The First Defenders' Submissions
[14] Mr Moore for the first defenders began his submissions with a survey of the law of personal bar and waiver. He referred to the treatment of those subjects in McBryde, The Law of Contract in Scotland, second edition, at paragraphs 25-06 to 25-17.
[15] So far as personal bar was concerned, Mr Moore submitted that the modern law was founded on the well-known observation of Lord Birkenhead LC in Gatty v Maclaine 1921 SC (HL) 1 at 7:
"Where A has by his words or conduct justified B in believing that a certain state of facts exists, and B has acted upon such belief to his prejudice, A is not permitted to affirm against B that a different state of facts existed at the same time."

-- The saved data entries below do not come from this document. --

/-- The descriptor offsets in that order; none where the tensor has no part. -/
def sTdOfs (x : BitVec 1024) : List (Option Nat) :=
  let f (k hi lo : Nat) : Option Nat := if sHas x k then tdField x hi lo else none
  [f 0 159 128, f 1 191 160, f 2 223 192, f 3 351 320, f 4 255 224, f 5 287 256, f 6 319 288]

/-- A needed tensor is absent (R137). -/
def sAbsent (x : BitVec 1024) : Bool :=
  let gone (k hi lo : Nat) : Bool := sHas x k && (tdField x hi lo).isNone
  (tdField x 159 128).isNone || gone 1 191 160 || gone 2 223 192 || gone 3 351 320 || gone 4 255 224 || gone 5 287 256
    || (sMapRed x && !sHas x 4 && !sPost x)

/-- The operation's shape, and the shape of Z (R138). -/
def sShape (x : BitVec 1024) (r : RunOp) : List Nat :=
  if sHas x 4 then
    (if sRed x then (tShape (sTd r 4)).set (sRdim x) (tExt (sTd r 0) (sRdim x)) else tShape (sTd r 4))
  else tShape (sTd r 0)

def sOut (x : BitVec 1024) (r : RunOp) : List Nat := if sRed x then (sShape x r).set (sRdim x) 1 else sShape x r

/-- A tensor agrees with a shape: equal extents, or stride 0 where they differ. DESIGN CHOICE (log entry 64): a tensor that
rowb marks may repeat by stride 0 as well, which R138 neither allows nor refuses. -/
def agrees (td : TDesc) (sh : List Nat) : Bool :=
  tNdims td = sh.length && (List.range sh.length).all fun i => tExt td i = sh.getD i 1 || tStep td i = 0

/-- The shape that an input is held against: that of the rows for a row vector or a row statistic. -/
def sAgainst (x : BitVec 1024) (k : Nat) (sh : List Nat) : List Nat :=
  if k ≤ 2 && sRowb x k then sh.drop 1
  else if k = 5 then (if sh.length ≤ 1 then [1] else sh.drop 1)
  else sh

/-- Linear index in a shape, dimension 0 fastest, and the index vector of one. -/
def linOf (sh ix : List Nat) : Nat := ((List.zip sh ix).foldr (fun p a => p.2 + p.1 * a) 0)
def ixOf : List Nat → Nat → List Nat
  | [], _ => []
  | n :: sh, i => i % n :: ixOf sh (i / n)
def volume (sh : List Nat) : Nat := sh.foldl (· * ·) 1

/-! ### Checks -/

/-- Reserved encodings (R17, R50, R136, R141, R146). DESIGN CHOICE (log entry 64): R138 names no status for rdim 6 and 7;
they are refused as reserved, with 0x0402, and an rdim that the shape does not reach with 0x0430 (sErr). -/
def sReservedOk (x : BitVec 1024) : Bool :=
  fld x 1023 481 = 0 && !flag x 419 && sMask x ≠ 3 && (!sMapRed x || sFunc x ≤ 0x1E)
    && (!sRed x || sRdim x ≤ 5) && (!sPost x || (1 ≤ sSkind x && sSkind x ≤ 7))

/-- Checks of the tensors and immediates (R134 to R143, R149 to R152). DESIGN CHOICE (log entry 64): an rdim at or beyond the
shape's dimensions has 0x0430, which R138 does not name. DEDUCED (log entry 25): the scales of a Z in E4M3 or E5M2 follow
R125, as the Napper, which forms it, holds them under R167. -/
def sErr (d : Dev) (t : Nat) (pn : PolderNo) (px : Polder) (r : RunOp) : Option Code :=
  let x := r.q.desc
  let op := dOpcode x
  let ks := [0, 1, 2, 3, 4, 5, 6].filter (sHas x)
  let written (k : Nat) : Bool := k = 4 || k = 6 || (k = 5 && op ≤ 8)
  let one (k : Nat) : Option Code :=
    let td := sTd r k
    -- under src = 1 X gives the shape only (R136): it lies nowhere
    if k = 0 ∧ sSrc x then tdForm d pn td false else tdErr d pn px td (written k)
  let fmtErr (k : Nat) : Option Code :=
    let f := fmtOf (sTd r k)
    if tCmp (sTd r k) then some 0x0456
    else
      match k with
      | 3 => req f.float?.isSome 0x0404
      | 5 | 6 => req (f = .fp32) 0x0404
      | _ => none
  let sh := sShape x r
  firstErr (
    ks.map one ++ ks.map fmtErr
    ++ ks.map (fun k => if k = 0 ∧ sSrc x then none else refsErr d px (sTd r k))
    ++ [if sSrc x then
          req ((op = 1 || sRowOp x || ((op = 2 || op = 3 || op = 4) && sRdim x = 0)) && fmtOf (sTd r 0) = .fp32 && !sRowb x 0) 0x0431
        else none,
        if (!sHas x 4 ∨ sRed x) ∧ sRowb x 0 then some 0x0430 else none,
        if sRed x then
          req (sRdim x < sh.length && tNdims (sTd r 0) = sh.length && (!sHas x 4 || tExt (sTd r 4) (sRdim x) = 1)) 0x0430
        else none]
    ++ (ks.filter (· ≠ 4)).map (fun k =>
        if k = 6 then req (tShape (sTd r 6) = sh) 0x0430 else req (agrees (sTd r k) (sAgainst x k sh)) 0x0430)
    ++ [if 7 ≤ op ∧ sMask x ≠ 0 then some 0x0435 else none,
        if sMapRed x ∧ sFunc x = 0x0B then
          (req (sImmBf x) 0x0435).or (req (fle (sI0 x) (sI1 x)) 0x0436)
        else none,
        if op = 7 ∨ op = 8 then req (scaleOk (sI0 x)) 0x0436 else none,
        if sPost x then req (summOk px (sSreg x)) 0x0409 else none,
        if sHas x 4 ∧ (fmtOf (sTd r 4)).isFp8 then fp8ScaleErr d t (sTd r 4) else none]
    ++ (ks.filter (fun k => k ≤ 2 && !(k = 0 && sSrc x))).map (fun k => sideErr d px (sTd r k))
    ++ [if sHas x 4 ∧ (autoEnc d t r (sTd r 4)).sided then encSideErr d px r (sTd r 4) else none])

/-- The band buffer is needed, and where it lies (R152). -/
def sBandUsed (x : BitVec 1024) (sh : List Nat) : Bool := sSrc x && sRowOp x && 64 < sh.headD 1

def bandErr (d : Dev) (t : Nat) (px : Polder) (x : BitVec 1024) (sh : List Nat) : Option Code :=
  if sBandUsed x sh then
    let ofs := fld x 383 352
    let n := 8192 * ceilDiv (sh.headD 1) 64
    if ofs % 64 ≠ 0 then some 0x0406
    else if 2 ^ 20 < ofs + n ∨ !inShare d px t (t * 2 ^ 20 + ofs) (t * 2 ^ 20 + ofs + n) then some 0x0409
    else none
  else none

/-- The operation starts: fields, descriptors and checks (R93, R137). -/
def steamBegin (d : Dev) (t : Nat) (r : RunOp) : Dev :=
  let x := r.q.desc
  let pn := runPolder d t r
  match polderOf d pn with
  | none => d
  | some px =>
    if !sReservedOk x then refuse d t .steamer 0x0402
    else if sAbsent x then refuse d t .steamer 0x0435
    else
      match readTds d t px (runAcc d t r) (sTdOfs x) with
      | (d, .error c) => refuse d t .steamer c
      | (d, .ok tds) =>
        let r1 := { r with tds := tds }
        match (sErr d t pn px r1).or (bandErr d t px x (sShape x r1)) with
        | some c => refuse d t .steamer c
        | none =>
          onRun d t .steamer fun r => { r with
            tds := tds, begun := true, snaps := tds.map (snapScales d t) }

/-! ### Elements -/

/-- A Steamer operation as it runs: the device, a stop with the marker a scale error names, whether an escape without an
entry was met since last cleared, the encode and the progress. -/
structure SCtx where
  d : Dev
  stop : Option (Code × Option Nat) := none
  lost : Bool := false
  enc : EncAcc := {}
  st : SteamSt := {}

/-- What the elements are worked out from. -/
structure SEnv where
  t : Nat
  r : RunOp
  px : Polder
  acc : Acc
  sh : List Nat
  out : List Nat
  z : EncSet

def sEnv (d : Dev) (t : Nat) (r : RunOp) (px : Polder) : SEnv :=
  let x := r.q.desc
  let zt := sTd r 4
  { t := t, r := r, px := px, acc := runAcc d t r, sh := sShape x r, out := sOut x r
    z := { autoEnc d t r zt with snap := r.snaps.getD 4 [], conv := sConv x } }

/-- Z passes through the Napper: a code format, or E4M3 and E5M2 under a scale (R124, R134, R172). -/
def sCoded (td : TDesc) : Bool := (fmtOf td).isCode || ((fmtOf td).isFp8 && tSrefKind td ≠ 0)

/-- The index vector of an input's element at an index of the shape: row vectors and row statistics drop dimension 0, and a
dimension that repeats stays at 0 (R138). -/
def sIx (x : BitVec 1024) (r : RunOp) (sh : List Nat) (k : Nat) (ix : List Nat) : List Nat :=
  let ag := sAgainst x k sh
  let ix := if (k ≤ 2 && sRowb x k) || k = 5 then ix.drop 1 else ix
  (List.range 6).map fun i => if tExt (sTd r k) i = ag.getD i 1 then ix.getD i 0 else 0

/-- The element of a tensor at an index of the shape, widened to FP32 (R52, R138). -/
def sGet (e : SEnv) (c : SCtx) (k : Nat) (ix : List Nat) : SCtx × F32 :=
  match c.stop with
  | some _ => (c, nan32)
  | none =>
    let td := sTd e.r k
    let ix := sIx e.r.q.desc e.r e.sh k ix
    match elemAt c.d e.acc e.r td (e.r.snaps.getD k []) fp32 ix with
    | (d, .ok (v, lost)) => ({ c with d := d, lost := c.lost || lost }, rne32 v)
    | (d, .error s) =>
      ({ c with d := d, stop := some (s, if s = 0x0405 then some (scaleIdx td ix) else none) }, nan32)

/-- Several elements in turn. -/
def sGets (e : SEnv) (k : Nat) : SCtx → List (List Nat) → SCtx × List F32
  | c, [] => (c, [])
  | c, ix :: l =>
    let (c, v) := sGet e c k ix
    let (c, vs) := sGets e k c l
    (c, v :: vs)

/-- Whether an element is masked (R140). -/
def sMasked (e : SEnv) (c : SCtx) (ix : List Nat) : SCtx × Bool :=
  match sMask e.r.q.desc with
  | 1 => (c, decide ((ix.getD 1 0 : Int) + sMoff e.r.q.desc < (ix.getD 0 0 : Nat)))
  | 2 => let (c, v) := sGet e c 3 ix; (c, fzero? v)
  | _ => (c, false)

What the law required was (1) words or conduct by A, (2) which gave rise to a justifiable belief on the part of B, and (3) actings by B in reliance on that belief to his prejudice. The principle to be applied was, as Professor McBryde observed (op. cit., paragraph 25-08), the inference which one party was reasonably entitled to make from the conduct of the other. The examples given by Professor McBryde (op. cit., paragraph 25-10) included one case decided in an insurance context, namely Donnison v The Employers' Accident and Live Stock Insurance Company Limited (1897) 24 R 681 (which Mr Moore suggested was properly a case of waiver, although cited by McBryde as an example of personal bar). In that case a policy of accident insurance provided that it was a condition precedent to recovery that notice should be given of the accident within fourteen days. It was also a condition precedent that in case of death the personal representatives of the deceased should consent to a post-mortem examination. Notice was given late. The insurers thereafter sought and were given leave to have a post-mortem examination carried out. It was held that the insurers, by demanding a post-mortem examination, had waived the defence of want of timeous notice (per Lord Young at 686). Mr Moore submitted that, if the case was viewed as one of personal bar, the prejudice lay in the granting of consent to the post-mortem examination.
[16] Turning to waiver, Mr Moore submitted that the law was to be found in Armia Limited v Daejan Developments Limited 1979 SC (HL) 56. He relied in particular on the speeches of Lord Fraser of Tullybelton at 68-69 and Lord Keith of Kinkel at 71-72. From those passages he drew the propositions that waiver involved the abandonment of a right; that whether there had been waiver was a question of fact; and that for a case of waiver it was unnecessary that the party alleging waiver should have suffered prejudice as a result of the actings founded on, but sufficient that he should have conducted his affairs on the basis that those actings implied abandonment of the right in question.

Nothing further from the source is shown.